*WHAT YOU ARE ASKED TO DO*
Find the string "else" in the listing below and return each line it appears in.

*PROVIDED RECORDS*

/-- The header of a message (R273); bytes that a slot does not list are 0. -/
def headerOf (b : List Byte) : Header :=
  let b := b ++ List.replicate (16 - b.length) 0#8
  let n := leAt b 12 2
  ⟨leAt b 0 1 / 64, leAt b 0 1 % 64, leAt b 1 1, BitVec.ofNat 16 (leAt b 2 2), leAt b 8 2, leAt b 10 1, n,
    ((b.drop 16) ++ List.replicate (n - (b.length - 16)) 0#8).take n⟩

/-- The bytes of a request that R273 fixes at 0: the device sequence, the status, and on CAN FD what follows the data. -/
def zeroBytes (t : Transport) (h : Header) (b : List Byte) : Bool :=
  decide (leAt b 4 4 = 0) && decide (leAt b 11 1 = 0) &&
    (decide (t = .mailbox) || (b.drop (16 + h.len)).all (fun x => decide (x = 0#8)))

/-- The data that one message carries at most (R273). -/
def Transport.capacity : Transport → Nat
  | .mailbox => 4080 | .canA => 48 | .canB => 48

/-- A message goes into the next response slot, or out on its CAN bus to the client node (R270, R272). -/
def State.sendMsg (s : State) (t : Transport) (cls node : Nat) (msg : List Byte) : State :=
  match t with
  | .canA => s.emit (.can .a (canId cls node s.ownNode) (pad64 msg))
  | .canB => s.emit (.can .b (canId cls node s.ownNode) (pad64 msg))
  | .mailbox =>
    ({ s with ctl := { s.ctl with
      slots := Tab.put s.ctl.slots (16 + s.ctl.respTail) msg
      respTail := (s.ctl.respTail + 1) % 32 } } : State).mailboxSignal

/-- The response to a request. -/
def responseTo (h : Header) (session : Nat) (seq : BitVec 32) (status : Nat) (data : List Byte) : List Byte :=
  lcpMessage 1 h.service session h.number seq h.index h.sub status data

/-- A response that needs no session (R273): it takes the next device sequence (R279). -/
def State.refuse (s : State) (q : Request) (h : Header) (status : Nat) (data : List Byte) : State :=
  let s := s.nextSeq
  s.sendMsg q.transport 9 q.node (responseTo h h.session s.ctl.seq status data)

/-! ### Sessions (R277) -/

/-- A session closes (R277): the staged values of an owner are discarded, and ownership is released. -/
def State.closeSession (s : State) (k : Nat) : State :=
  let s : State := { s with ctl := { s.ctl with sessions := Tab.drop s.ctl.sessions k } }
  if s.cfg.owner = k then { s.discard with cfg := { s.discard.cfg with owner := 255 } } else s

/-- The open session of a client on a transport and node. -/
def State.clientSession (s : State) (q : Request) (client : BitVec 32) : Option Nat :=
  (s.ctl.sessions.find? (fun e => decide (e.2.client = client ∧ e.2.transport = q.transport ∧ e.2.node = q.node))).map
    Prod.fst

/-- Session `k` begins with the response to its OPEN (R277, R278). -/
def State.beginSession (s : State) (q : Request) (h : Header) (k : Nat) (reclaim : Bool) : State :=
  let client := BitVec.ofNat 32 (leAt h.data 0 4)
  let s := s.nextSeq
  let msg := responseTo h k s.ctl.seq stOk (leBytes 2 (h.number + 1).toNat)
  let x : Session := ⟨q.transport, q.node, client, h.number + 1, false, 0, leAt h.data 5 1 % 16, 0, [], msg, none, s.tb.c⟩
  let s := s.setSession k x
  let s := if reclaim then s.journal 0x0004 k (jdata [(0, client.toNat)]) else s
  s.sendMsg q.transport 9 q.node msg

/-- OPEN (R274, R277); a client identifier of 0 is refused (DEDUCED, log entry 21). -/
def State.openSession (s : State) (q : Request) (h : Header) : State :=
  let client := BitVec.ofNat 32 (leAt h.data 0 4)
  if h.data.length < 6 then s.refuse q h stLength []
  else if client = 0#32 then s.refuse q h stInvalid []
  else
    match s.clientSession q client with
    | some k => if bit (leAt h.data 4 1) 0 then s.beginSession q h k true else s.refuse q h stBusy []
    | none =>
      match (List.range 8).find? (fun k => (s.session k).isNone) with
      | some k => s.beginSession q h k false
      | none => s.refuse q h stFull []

*TASK RESPONSE*
  if s.cfg.owner = k then { s.discard with cfg := { s.discard.cfg with owner := 255 } } else s
  let s := if reclaim then s.journal 0x0004 k (jdata [(0, client.toNat)]) else s
  else if client = 0#32 then s.refuse q h stInvalid []
  else
    | some k => if bit (leAt h.data 4 1) 0 then s.beginSession q h k true else s.refuse q h stBusy []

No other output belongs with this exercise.